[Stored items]
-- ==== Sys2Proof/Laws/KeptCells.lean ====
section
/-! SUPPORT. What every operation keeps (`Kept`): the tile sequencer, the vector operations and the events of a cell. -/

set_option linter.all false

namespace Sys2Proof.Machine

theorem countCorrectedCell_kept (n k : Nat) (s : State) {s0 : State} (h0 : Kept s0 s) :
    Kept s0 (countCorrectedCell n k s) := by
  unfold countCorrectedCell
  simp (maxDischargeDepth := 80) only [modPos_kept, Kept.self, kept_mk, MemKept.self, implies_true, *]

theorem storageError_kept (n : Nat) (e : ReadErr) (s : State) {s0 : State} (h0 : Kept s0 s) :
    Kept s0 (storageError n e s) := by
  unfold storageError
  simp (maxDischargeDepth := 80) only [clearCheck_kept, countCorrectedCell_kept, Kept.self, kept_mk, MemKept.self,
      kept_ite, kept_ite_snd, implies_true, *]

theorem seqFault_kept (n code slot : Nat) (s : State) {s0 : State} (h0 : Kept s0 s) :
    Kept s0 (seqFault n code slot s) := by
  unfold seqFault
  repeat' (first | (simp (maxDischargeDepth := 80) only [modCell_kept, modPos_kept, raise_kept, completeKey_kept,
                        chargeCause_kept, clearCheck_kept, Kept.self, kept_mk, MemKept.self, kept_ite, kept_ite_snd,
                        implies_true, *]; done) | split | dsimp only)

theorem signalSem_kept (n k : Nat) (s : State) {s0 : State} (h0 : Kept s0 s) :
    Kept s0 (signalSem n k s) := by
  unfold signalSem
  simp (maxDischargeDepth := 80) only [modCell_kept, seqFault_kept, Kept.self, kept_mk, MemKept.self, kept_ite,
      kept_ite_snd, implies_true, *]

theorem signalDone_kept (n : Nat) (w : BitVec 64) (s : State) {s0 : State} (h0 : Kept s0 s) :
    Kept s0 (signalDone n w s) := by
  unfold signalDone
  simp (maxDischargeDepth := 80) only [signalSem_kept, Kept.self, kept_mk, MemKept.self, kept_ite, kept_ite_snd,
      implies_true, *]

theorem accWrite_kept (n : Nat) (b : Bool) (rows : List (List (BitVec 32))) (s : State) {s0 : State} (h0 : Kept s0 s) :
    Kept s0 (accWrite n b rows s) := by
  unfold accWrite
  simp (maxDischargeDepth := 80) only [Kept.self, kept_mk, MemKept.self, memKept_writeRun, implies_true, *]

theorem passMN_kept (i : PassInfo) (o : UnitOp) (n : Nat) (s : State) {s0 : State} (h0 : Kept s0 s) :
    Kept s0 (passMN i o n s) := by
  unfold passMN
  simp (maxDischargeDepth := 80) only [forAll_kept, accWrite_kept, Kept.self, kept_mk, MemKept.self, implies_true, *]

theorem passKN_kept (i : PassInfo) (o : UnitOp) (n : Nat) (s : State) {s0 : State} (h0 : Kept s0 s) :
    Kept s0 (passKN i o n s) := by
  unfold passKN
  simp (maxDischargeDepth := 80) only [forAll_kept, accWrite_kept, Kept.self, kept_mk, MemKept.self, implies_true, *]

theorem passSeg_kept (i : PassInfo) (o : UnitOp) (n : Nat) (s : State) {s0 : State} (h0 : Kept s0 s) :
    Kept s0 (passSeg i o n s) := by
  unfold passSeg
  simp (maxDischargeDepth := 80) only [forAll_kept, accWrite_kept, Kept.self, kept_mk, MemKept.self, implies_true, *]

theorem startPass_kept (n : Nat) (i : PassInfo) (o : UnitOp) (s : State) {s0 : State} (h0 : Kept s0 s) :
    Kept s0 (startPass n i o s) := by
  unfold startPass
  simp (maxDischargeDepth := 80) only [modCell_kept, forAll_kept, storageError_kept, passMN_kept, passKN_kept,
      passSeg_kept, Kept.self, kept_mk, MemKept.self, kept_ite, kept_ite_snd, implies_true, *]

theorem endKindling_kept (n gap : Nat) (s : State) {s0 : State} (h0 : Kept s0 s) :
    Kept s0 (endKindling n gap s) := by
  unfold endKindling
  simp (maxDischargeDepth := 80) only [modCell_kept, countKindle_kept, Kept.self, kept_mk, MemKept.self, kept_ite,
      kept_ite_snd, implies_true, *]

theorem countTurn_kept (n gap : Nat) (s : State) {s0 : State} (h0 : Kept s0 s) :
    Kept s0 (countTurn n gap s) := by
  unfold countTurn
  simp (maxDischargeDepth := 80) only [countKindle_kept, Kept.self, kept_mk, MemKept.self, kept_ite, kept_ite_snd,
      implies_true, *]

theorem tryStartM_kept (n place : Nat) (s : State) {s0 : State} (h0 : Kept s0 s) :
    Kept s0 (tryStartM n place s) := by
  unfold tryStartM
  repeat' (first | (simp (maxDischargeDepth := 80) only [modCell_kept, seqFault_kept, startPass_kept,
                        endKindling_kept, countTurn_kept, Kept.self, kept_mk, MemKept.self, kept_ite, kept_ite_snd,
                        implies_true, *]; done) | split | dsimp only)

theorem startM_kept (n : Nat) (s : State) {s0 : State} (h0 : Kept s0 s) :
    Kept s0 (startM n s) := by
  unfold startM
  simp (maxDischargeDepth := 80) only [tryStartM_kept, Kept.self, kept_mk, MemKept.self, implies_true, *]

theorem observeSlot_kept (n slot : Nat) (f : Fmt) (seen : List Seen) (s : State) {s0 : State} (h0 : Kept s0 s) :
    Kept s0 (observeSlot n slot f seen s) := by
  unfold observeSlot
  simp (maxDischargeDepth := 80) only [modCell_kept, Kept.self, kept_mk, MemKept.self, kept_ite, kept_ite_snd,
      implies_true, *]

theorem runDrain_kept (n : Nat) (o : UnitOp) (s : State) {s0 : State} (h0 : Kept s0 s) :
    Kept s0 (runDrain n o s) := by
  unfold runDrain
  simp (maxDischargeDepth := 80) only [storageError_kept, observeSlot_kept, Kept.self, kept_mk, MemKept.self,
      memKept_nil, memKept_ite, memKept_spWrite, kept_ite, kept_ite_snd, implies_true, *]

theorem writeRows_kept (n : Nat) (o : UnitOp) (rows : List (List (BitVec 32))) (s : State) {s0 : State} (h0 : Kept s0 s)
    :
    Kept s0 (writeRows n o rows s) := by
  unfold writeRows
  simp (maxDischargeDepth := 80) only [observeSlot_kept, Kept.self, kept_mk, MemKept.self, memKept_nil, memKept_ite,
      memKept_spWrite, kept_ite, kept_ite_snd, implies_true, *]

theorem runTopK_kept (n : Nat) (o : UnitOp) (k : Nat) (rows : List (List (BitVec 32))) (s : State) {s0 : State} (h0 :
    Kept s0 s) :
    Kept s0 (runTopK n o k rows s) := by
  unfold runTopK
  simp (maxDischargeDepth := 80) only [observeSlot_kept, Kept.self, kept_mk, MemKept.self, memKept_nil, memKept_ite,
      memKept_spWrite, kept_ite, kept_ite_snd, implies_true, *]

--

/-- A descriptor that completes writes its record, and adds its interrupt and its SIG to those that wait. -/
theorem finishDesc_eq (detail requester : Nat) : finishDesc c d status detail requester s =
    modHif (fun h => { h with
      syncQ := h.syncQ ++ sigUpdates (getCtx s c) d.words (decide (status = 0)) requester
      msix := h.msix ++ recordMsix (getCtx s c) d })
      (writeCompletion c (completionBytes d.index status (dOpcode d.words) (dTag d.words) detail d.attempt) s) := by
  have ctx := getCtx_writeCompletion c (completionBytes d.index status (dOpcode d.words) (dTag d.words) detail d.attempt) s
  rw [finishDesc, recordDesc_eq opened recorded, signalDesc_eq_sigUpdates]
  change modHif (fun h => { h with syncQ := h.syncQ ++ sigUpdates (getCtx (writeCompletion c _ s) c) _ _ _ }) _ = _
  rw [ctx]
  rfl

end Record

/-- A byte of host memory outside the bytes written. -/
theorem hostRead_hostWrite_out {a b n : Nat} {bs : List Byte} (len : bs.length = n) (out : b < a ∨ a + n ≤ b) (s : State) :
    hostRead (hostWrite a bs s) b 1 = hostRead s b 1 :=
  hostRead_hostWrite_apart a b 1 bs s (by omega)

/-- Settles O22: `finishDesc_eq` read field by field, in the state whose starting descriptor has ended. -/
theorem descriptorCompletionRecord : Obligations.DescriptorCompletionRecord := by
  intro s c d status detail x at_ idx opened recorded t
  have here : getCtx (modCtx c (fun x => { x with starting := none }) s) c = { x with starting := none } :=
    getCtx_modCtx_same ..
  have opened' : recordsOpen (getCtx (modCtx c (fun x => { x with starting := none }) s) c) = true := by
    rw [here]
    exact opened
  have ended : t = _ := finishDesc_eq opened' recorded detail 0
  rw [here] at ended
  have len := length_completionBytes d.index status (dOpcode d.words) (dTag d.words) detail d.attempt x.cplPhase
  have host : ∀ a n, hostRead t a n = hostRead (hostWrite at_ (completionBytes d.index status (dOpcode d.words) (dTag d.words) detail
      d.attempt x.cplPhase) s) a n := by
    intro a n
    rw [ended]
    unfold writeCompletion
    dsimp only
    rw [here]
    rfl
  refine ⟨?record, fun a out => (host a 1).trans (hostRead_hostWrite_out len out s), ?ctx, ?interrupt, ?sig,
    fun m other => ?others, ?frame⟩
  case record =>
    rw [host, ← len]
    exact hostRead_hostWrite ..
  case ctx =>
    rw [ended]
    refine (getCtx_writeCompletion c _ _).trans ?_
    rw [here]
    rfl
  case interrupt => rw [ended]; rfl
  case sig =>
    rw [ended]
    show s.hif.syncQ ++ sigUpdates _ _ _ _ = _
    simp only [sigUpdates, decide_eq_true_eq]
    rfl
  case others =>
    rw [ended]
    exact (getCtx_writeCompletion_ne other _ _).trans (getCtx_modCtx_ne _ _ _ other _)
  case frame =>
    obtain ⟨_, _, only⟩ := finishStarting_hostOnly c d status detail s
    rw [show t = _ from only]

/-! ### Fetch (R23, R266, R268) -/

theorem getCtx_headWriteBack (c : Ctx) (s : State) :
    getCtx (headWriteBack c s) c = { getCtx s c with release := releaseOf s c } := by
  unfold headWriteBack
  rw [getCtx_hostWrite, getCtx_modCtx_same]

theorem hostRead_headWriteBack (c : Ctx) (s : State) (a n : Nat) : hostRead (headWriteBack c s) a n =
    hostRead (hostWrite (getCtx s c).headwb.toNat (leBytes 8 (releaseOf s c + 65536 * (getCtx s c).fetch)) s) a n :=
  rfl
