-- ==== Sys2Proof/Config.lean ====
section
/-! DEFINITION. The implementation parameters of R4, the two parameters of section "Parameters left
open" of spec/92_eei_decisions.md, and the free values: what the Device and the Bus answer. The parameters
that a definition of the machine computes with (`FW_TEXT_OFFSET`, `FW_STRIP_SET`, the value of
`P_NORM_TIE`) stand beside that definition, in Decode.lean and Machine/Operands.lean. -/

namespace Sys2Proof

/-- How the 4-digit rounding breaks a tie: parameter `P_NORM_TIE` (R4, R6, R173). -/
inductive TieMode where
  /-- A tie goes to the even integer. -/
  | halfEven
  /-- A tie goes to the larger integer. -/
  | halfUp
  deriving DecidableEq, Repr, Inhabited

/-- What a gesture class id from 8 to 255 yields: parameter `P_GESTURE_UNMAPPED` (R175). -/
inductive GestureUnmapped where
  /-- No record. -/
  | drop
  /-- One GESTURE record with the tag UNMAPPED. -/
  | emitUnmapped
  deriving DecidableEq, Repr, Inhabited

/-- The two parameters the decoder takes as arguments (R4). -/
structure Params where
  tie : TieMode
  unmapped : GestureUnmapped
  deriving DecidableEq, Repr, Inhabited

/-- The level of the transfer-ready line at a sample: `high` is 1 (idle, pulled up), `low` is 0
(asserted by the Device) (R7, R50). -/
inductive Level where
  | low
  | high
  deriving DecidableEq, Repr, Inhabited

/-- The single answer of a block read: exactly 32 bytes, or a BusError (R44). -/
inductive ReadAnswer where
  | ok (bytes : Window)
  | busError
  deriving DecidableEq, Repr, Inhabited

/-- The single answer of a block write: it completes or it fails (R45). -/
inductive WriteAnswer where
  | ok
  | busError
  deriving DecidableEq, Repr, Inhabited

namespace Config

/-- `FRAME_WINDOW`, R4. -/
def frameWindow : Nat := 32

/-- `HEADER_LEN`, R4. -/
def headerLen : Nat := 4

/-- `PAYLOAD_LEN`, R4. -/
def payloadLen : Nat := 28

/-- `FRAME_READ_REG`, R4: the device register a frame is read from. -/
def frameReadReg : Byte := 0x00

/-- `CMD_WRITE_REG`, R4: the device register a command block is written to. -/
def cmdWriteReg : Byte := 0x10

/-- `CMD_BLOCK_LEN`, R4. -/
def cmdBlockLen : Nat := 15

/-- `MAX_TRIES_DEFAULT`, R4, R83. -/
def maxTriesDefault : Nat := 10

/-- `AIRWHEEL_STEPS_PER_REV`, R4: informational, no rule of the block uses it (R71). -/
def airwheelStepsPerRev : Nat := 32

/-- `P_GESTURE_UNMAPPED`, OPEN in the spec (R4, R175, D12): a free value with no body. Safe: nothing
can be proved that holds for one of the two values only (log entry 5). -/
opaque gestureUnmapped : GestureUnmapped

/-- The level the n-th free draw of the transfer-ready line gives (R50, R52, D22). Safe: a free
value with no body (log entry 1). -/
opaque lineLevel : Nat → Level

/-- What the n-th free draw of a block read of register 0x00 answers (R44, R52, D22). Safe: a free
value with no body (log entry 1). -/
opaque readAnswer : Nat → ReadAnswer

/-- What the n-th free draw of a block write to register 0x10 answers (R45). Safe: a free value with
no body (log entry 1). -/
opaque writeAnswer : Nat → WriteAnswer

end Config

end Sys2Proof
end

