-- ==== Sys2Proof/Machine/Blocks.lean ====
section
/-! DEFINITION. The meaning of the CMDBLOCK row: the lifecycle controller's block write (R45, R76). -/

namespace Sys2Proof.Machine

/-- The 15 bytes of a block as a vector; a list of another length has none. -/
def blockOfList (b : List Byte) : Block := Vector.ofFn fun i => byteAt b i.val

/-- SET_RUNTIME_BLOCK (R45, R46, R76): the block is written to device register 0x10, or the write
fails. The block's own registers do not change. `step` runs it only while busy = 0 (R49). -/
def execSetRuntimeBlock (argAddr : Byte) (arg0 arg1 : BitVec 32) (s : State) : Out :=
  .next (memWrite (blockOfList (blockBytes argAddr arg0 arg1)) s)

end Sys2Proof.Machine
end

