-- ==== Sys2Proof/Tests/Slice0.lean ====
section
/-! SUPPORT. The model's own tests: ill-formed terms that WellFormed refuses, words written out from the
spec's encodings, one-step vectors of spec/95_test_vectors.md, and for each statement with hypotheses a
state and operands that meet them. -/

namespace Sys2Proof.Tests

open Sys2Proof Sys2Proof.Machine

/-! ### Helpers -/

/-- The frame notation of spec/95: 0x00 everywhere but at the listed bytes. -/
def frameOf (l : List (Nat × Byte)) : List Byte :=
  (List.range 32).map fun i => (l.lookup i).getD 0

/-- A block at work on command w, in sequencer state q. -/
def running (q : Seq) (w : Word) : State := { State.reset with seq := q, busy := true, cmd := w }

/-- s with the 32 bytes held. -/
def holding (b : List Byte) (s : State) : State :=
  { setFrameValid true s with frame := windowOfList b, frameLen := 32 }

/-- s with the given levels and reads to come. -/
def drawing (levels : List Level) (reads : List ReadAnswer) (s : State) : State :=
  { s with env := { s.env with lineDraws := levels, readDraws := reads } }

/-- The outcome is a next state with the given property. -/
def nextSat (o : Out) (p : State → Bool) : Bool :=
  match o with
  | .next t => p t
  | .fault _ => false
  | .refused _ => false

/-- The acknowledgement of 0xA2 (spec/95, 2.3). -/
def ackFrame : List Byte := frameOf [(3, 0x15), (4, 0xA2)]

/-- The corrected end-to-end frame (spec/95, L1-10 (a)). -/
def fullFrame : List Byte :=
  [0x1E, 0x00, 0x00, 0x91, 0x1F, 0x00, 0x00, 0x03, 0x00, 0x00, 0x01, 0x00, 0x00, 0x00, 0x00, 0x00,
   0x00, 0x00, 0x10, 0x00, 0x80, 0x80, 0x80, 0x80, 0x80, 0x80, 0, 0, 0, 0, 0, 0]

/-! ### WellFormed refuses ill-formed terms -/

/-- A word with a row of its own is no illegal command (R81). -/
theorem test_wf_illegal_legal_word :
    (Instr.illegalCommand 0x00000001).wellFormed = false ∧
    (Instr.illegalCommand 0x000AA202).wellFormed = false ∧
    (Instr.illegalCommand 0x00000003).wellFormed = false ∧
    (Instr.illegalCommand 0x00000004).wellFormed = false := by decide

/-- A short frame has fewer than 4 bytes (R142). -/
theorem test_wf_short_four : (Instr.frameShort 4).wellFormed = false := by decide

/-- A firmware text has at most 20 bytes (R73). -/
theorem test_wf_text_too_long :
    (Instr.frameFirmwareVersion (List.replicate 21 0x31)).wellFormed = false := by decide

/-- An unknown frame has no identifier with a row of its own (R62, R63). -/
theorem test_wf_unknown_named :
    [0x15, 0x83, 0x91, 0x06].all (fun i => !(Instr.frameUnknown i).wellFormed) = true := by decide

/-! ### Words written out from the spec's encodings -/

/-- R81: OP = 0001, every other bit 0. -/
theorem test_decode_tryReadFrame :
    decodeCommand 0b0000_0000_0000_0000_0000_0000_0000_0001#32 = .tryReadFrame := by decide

● **PROBLEM DESCRIPTION**:
Above are some lines. Repeat exactly, and only, those from the line that has "0, 0, 0, 0, 0]" through the line that has "(Instr.frameFirmwareVersion (List.replicate 21".

● **OUTPUT OF THE EXERCISE**:
   0x00, 0x00, 0x10, 0x00, 0x80, 0x80, 0x80, 0x80, 0x80, 0x80, 0, 0, 0, 0, 0, 0]

/-! ### WellFormed refuses ill-formed terms -/

/-- A word with a row of its own is no illegal command (R81). -/
theorem test_wf_illegal_legal_word :
    (Instr.illegalCommand 0x00000001).wellFormed = false ∧
    (Instr.illegalCommand 0x000AA202).wellFormed = false ∧
    (Instr.illegalCommand 0x00000003).wellFormed = false ∧
    (Instr.illegalCommand 0x00000004).wellFormed = false := by decide

/-- A short frame has fewer than 4 bytes (R142). -/
theorem test_wf_short_four : (Instr.frameShort 4).wellFormed = false := by decide

/-- A firmware text has at most 20 bytes (R73). -/
theorem test_wf_text_too_long :
    (Instr.frameFirmwareVersion (List.replicate 21 0x31)).wellFormed = false := by decide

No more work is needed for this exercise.